Agropecuária acelera erosão no Cerrado

A perda de solo em pastagens foi 160 vezes maior que em áreas preservadas

Ângela Macário / Getty Images

A conversão de áreas de vegetação nativa em pastagens ou plantações nas últimas décadas acelerou, ao menos temporariamente, o ritmo de erosão do solo no Cerrado. Analisando a concentração de variedades (isótopos) de elementos químicos do solo e da atmosfera que permanecem estáveis por centenas de milhares de anos e a de outros que sofrem transformações em poucas décadas, um grupo internacional de pesquisadores estimou a evolução no ritmo de denudação do solo na região central do país nos últimos 50 anos.
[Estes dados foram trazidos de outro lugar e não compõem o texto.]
-- ==== Sys2Proof/Machine/Special.lean ====
section
/-! DEFINITION. The special functions (07 R138 to R143). Each result is drawn from the values that R139 admits; which of them the
hardware returns is free, but for the values the spec prints (log 7). -/

namespace Sys2Proof.Machine

/-! Fixed point with 256 fractional bits. -/

def fxOne : Nat := 2 ^ 256
def fxLn2 : Nat := 0xb17217f7d1cf79abc9e3b39803f2f6af40f343267298b62d8a0d175b8baafa2b
def fxPi : Nat := 0x3243f6a8885a308d313198a2e03707344a4093822299f31d0082efa98ec4e6c89

/-- A signed fixed-point value of an exact value; F32 inputs of the functions' domains have no bits below. -/
def toFx (x : Val) : Int :=
  match x with
  | .fin neg m e =>
    let k : Nat := if 0 ≤ e + 256 then m * 2 ^ (e + 256).toNat else m / 2 ^ (-(e + 256)).toNat
    if neg then -(k : Int) else k
  | _ => 0

/-- Σ of terms of a series: each next term is t × x ÷ 2^256 ÷ d(n). -/
def fxSeries (x : Int) (d : Nat → Nat) : Nat → Nat → Int → Int
  | 0, _, _ => 0
  | k + 1, n, t => t + fxSeries x d k (n + 1) (t * x / fxOne / (d n : Int))

/-- 2^a for |a| ≤ 1/2: the exponential series of a ln 2. -/
def fxExp2 (a : Int) : Nat := (fxSeries (a * fxLn2 / fxOne) (fun n => n + 1) 60 0 fxOne).toNat

/-- Σ z^(2k+1) ÷ (2k+1). -/
def fxAtanh (z2 : Int) : Nat → Nat → Int → Int
  | 0, _, _ => 0
  | k + 1, n, t => t / (n : Int) + fxAtanh z2 k (n + 2) (t * z2 / fxOne)

/-- log2 a for a in [1/2, 2]. -/
def fxLog2 (a : Int) : Int :=
  let z := (a - fxOne) * fxOne / (a + fxOne)
  2 * fxAtanh (z * z / fxOne) 90 1 z * fxOne / fxLn2

/-- sin(π t) for t in [0, 1/2]. -/
def fxSinPi (t : Nat) : Nat :=
  let x : Int := (t * fxPi / fxOne : Nat)
  (fxSeries (-(x * x / fxOne)) (fun n => (2 * n + 2) * (2 * n + 3)) 40 0 x).toNat

/-- Integer square root, from the highest of n bits down. -/
def isqrt (x : Nat) : Nat → Nat → Nat
  | 0, r => r
  | k + 1, r => if (r + 2 ^ k) * (r + 2 ^ k) ≤ x then isqrt x k (r + 2 ^ k) else isqrt x k r

/-! Choosing an admitted value (R139). -/

/-- The flags of a result that is not exact. -/
def inexactFlags (mag : Nat) : Flags := fNX ||| flagIf (decide (mag < 2 ^ 23)) fUF

/-- A result within 1 ulp of a value that is not representable: one of the two adjacent F32 values. `mag` is the magnitude code of the
one towards zero. -/
def pick1 (op : Nat) (a : W32) (neg : Bool) (mag : Nat) : Nat × Flags :=
  let c := mag + Config.specialPick op a % 2
  (fp32.signed neg c, inexactFlags c)

/-- The F32 magnitudes within 2 ulp of y = Y ÷ 2^256, Y > 0 (R139). -/
def within2 (Y : Nat) : List Nat :=
  let c := (fp32.rnd 1 false 0 (.fin false Y (-256))).1
  let lg : Int := (Nat.log2 Y : Int) - 256
  let ulp : Int := (if lg < -126 then -126 else lg) - 23
  let u : Nat := 2 ^ (ulp + 256).toNat
  ((List.range 7).map (fun i => c + i - 4)).filter (fun k =>
    let v := (toFx (fp32.decode k)).toNat
    decide (v < Y + 2 * u) && decide (Y < v + 2 * u) && decide (k < 0x7F800000))

/-- A result within 2 ulp. -/
def pick2 (op : Nat) (a : W32) (neg : Bool) (Y : Nat) : Nat × Flags :=
  let l := within2 Y
  let c := l.getD (Config.specialPick op a % l.length) 0
  (fp32.signed neg c, inexactFlags c)

def nanCode : Nat := fp32.canonNaN
def one32 : Nat := 0x3F800000
def minusOne32 : Nat := 0xBF800000
def half : Val := .fin false 1 (-1)
def oneV : Val := .fin false 1 0
def twoV : Val := .fin false 2 0

/-- VEXPF (R140, Table 7-2): 2^a for a in [-0.5, 0.5]; three values are fixed on every stepping (10). -/
def exp2F (a : W32) (x : Val) : Nat × Flags :=
  match x with
  | .nan b => (nanCode, flagIf b fNV)
  | .inf neg => (if neg then 0 else fp32.infCode false, 0)
  | x =>
    if x.isZero then (one32, 0)
    else if 0 < Val.cmp x.abs half then (nanCode, fNV)
    else if a = 0x3F000000 then (0x3FB504F3, fNX)
    else if a = 0xBF000000 then (0x3F3504F3, fNX)
    else if a = 0x3E800000 then (0x3F9837F0, fNX)
    else pick1 0x40 a false (fp32.rnd 1 false 0 (.fin false (fxExp2 (toFx x)) (-256))).1

/-- VLOGF: log2 a for a in [0.5, 2]. -/
def log2F (a : W32) (x : Val) : Nat × Flags :=
  match x with
  | .nan b => (nanCode, flagIf b fNV)
  | .inf neg => if neg then (nanCode, fNV) else (fp32.infCode false, 0)
  | x =>
    if x.isZero then (fp32.infCode true, fDZ)
    else if x.neg ∨ Val.cmp x half < 0 ∨ 0 < Val.cmp x twoV then (nanCode, fNV)
    else if Val.cmp x half = 0 then (minusOne32, 0)
    else if Val.cmp x oneV = 0 then (0, 0)
    else if Val.cmp x twoV = 0 then (one32, 0)
    else
      let y := fxLog2 (toFx x)
      pick2 0x44 a (decide (y < 0)) y.natAbs

/-- VRCP: 1/a; the value of VRCP(1.5) is printed (15, worked program attn, note 13). -/
def rcpF (a : W32) (x : Val) : Nat × Flags :=
  match x with
  | .nan b => (nanCode, flagIf b fNV)
  | .inf neg => (fp32.signed neg 0, 0)
  | .fin neg m e =>
    if m = 0 then (fp32.infCode neg, fDZ)
    else
      let exact := decide (m = 2 ^ Nat.log2 m)
      let y : Val := if exact then .fin neg 1 (-e - Nat.log2 m) else .fin neg (2 ^ 80 / m) (-e - 80)
      let t := fp32.rnd 1 false 0 y
      if t.2.getLsbD 2 then (fp32.infCode neg, fOF ||| fNX)
      else if exact then (t.1, 0)
      else if a = 0x3FC00000 then (0x3F2AAAAB, fNX)
      else pick1 0x45 a neg (t.1 % 2 ^ 31)

/-- VRSQ: 1/√a for a > 0. -/
def rsqF (a : W32) (x : Val) : Nat × Flags :=
  match x with
  | .nan b => (nanCode, flagIf b fNV)
  | .inf neg => if neg then (nanCode, fNV) else (0, 0)
  | .fin neg m e =>
    if m = 0 then (fp32.infCode neg, fDZ)
    else if neg then (nanCode, fNV)
    else
      let m2 := if e % 2 = 0 then m else 2 * m
      let e2 := if e % 2 = 0 then e else e - 1
      let lg := Nat.log2 m2
      if m2 = 2 ^ lg ∧ lg % 2 = 0 then ((fp32.rnd 1 false 0 (.fin false 1 (-(e2 / 2) - (lg / 2 : Nat)))).1, 0)
      else pick1 0x46 a false (fp32.rnd 1 false 0 (.fin false (isqrt (2 ^ 128 / m2) 65 0) (-(e2 / 2) - 64))).1

/-- VSINP: sin(πa); r = a - 2 RNE_INT(a/2), formed exactly. -/
def sinpF (a : W32) (x : Val) : Nat × Flags :=
  match x with
  | .nan b => (nanCode, flagIf b fNV)
  | .inf _ => (nanCode, fNV)
  | .fin neg m e =>
    if m = 0 then (fp32.signed neg 0, 0)
    else if 0 ≤ e then (0, 0)
    else
      -- |a| mod 2 in units of 2^e, folded to [-1, 1] and to its sign
      let p := (-e).toNat
      let r := m % 2 ^ (p + 1)
      let up := decide (2 ^ p < r)
      let t := if up then 2 ^ (p + 1) - r else r
      let sign := neg != up
      if t = 0 ∨ t = 2 ^ p then (0, 0)
      else if 2 * t = 2 ^ p then (if sign then minusOne32 else one32, 0)
      else
        let fold := if 2 ^ p < 2 * t then 2 ^ p - t else t
        pick2 0x47 a sign (fxSinPi (fold * 2 ^ 256 / 2 ^ p))

/-- A special function of one F32 source: DAZ on it, FTZ on the result (R138). -/
def specialWord (s : State) (d a : BitVec 7) (f : W32 → Val → Nat × Flags) : Out :=
  let md := s.fpMode
  finish s (vecWord s [a.toNat] d.toNat (ruleTyped (fun t => decide (t = tF32))) (fun _ _ vs =>
    let y := fp32.flush md.ftz (f (arg0 0 vs) (fp32.decodeDaz md.daz (arg0 0 vs).toNat))
    { v := BitVec.ofNat 32 y.1, fl := y.2, gen := none }))

/-- VEXPF. -/
def execVexpf (d a : BitVec 7) (s : State) : Out := specialWord s d a exp2F
/-- VLOGF. -/
def execVlogf (d a : BitVec 7) (s : State) : Out := specialWord s d a log2F
/-- VRCP. -/
def execVrcp (d a : BitVec 7) (s : State) : Out := specialWord s d a rcpF
/-- VRSQ. -/
def execVrsq (d a : BitVec 7) (s : State) : Out := specialWord s d a rsqF
/-- VSINP. -/
def execVsinp (d a : BitVec 7) (s : State) : Out := specialWord s d a sinpF

/-- Rounding to an integral value (R141). -/
def rndIntegral (mode r : Nat) (x : Val) : Nat × Flags :=
  match x with
  | .nan b => (nanCode, flagIf b fNV)
  | .inf neg => (fp32.infCode neg, 0)
  | .fin neg m e =>
    if 0 ≤ e then ((fp32.rnd 1 false 0 (.fin neg m e)).1, 0)
    else
      let k := roundTo mode neg r m e 0
      ((fp32.rnd 1 false 0 (.fin neg k 0)).1, flagIf (decide (m % 2 ^ (-e).toNat ≠ 0)) fNX)

/-- VRNDI (R141): SR takes one step in every active lane. -/
def execVrndi (m : BitVec 3) (d a : BitVec 7) (s : State) : Out :=
  let md := s.fpMode
  let sr := decide (m.toNat = 5)
  finish s (vecWord s [a.toNat] d.toNat (ruleTyped (fun t => decide (t = tF32))) (fun l _ vs =>
    let g := genStep (s.mine.gen l)
    let y := fp32.flush md.ftz (rndIntegral m.toNat (g.toNat % 65536) (fp32.decodeDaz md.daz (arg0 0 vs).toNat))
    { v := BitVec.ofNat 32 y.1, fl := y.2, gen := if sr then some g else none }))

/-- VSCLB (R142). Beyond 2^±1000 every count gives the same result. -/
def execVsclb (d a b : BitVec 7) (s : State) : Out :=
  let md := s.fpMode
  let rule (ts : List (BitVec 4)) : Except Nat (BitVec 4) :=
    if arg0 0 ts = tF32 ∧ arg1 0 ts = tI32 then .ok tF32 else .error cTag
  finish s (vecWord s [a.toNat, b.toNat] d.toNat rule (fun _ _ vs =>
    let x := fp32.decodeDaz md.daz (arg0 0 vs).toNat
    let y := fp32.flush md.ftz (fp32.rnd 0 false 0 (x.scale (clampInt (-1000) 1000 (arg1 0 vs).toInt)))
    { v := BitVec.ofNat 32 y.1, fl := y.2 ||| x.nv, gen := none }))

/-- VEXPX (R143). -/
def execVexpx (d a : BitVec 7) (s : State) : Out :=
  let md := s.fpMode
  finish s (vecWord s [a.toNat] d.toNat (ruleTypedTo (fun t => decide (t = tF32)) tI32) (fun _ _ vs =>
    let x := fp32.decodeDaz md.daz (arg0 0 vs).toNat
    match x with
    | .nan _ => { v := 0x7FFFFFFF, fl := fNV, gen := none }
    | .inf _ => plain 0x7FFFFFFF
    | x => if x.isZero then { v := 0x80000000, fl := fDZ, gen := none } else plain (BitVec.ofInt 32 x.log2)))

/-- VEXPX.MANT (R143): the significand in [1, 2). -/
def execVexpxMant (d a : BitVec 7) (s : State) : Out :=
  let md := s.fpMode
  finish s (vecWord s [a.toNat] d.toNat (ruleTyped (fun t => decide (t = tF32))) (fun _ _ vs =>
    let x := fp32.decodeDaz md.daz (arg0 0 vs).toNat
    let y := fp32.rnd 0 false 0 (if x.isZero then x else x.scale (-x.log2))
    { v := BitVec.ofNat 32 y.1, fl := y.2 ||| x.nv, gen := none }))

end Sys2Proof.Machine
end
Sob a coordenação do grupo da Universidade Federal de Goiás (UFG) e do Centro Europeu de Pesquisa e Ensino em Geociências Ambientais (Cerege), da França, uma equipe coletou amostras de solo e de sedimentos de rios dentro e fora do Parque Nacional de Brasília, uma unidade de conservação criada em 1961 na capital federal. A perda de solo foi de aproximadamente 0,01 milímetro (mm) por ano, próximo ao observado em outras áreas de Cerrado. Já nas áreas convertidas em pastagem ou plantação, o ritmo de erosão foi de até 1,6 mm por ano (160 vezes maior), em especial de 1975 a 1985, quando a maior parte da vegetação original da região foi derrubada (Earth’s Future, 10 de agosto).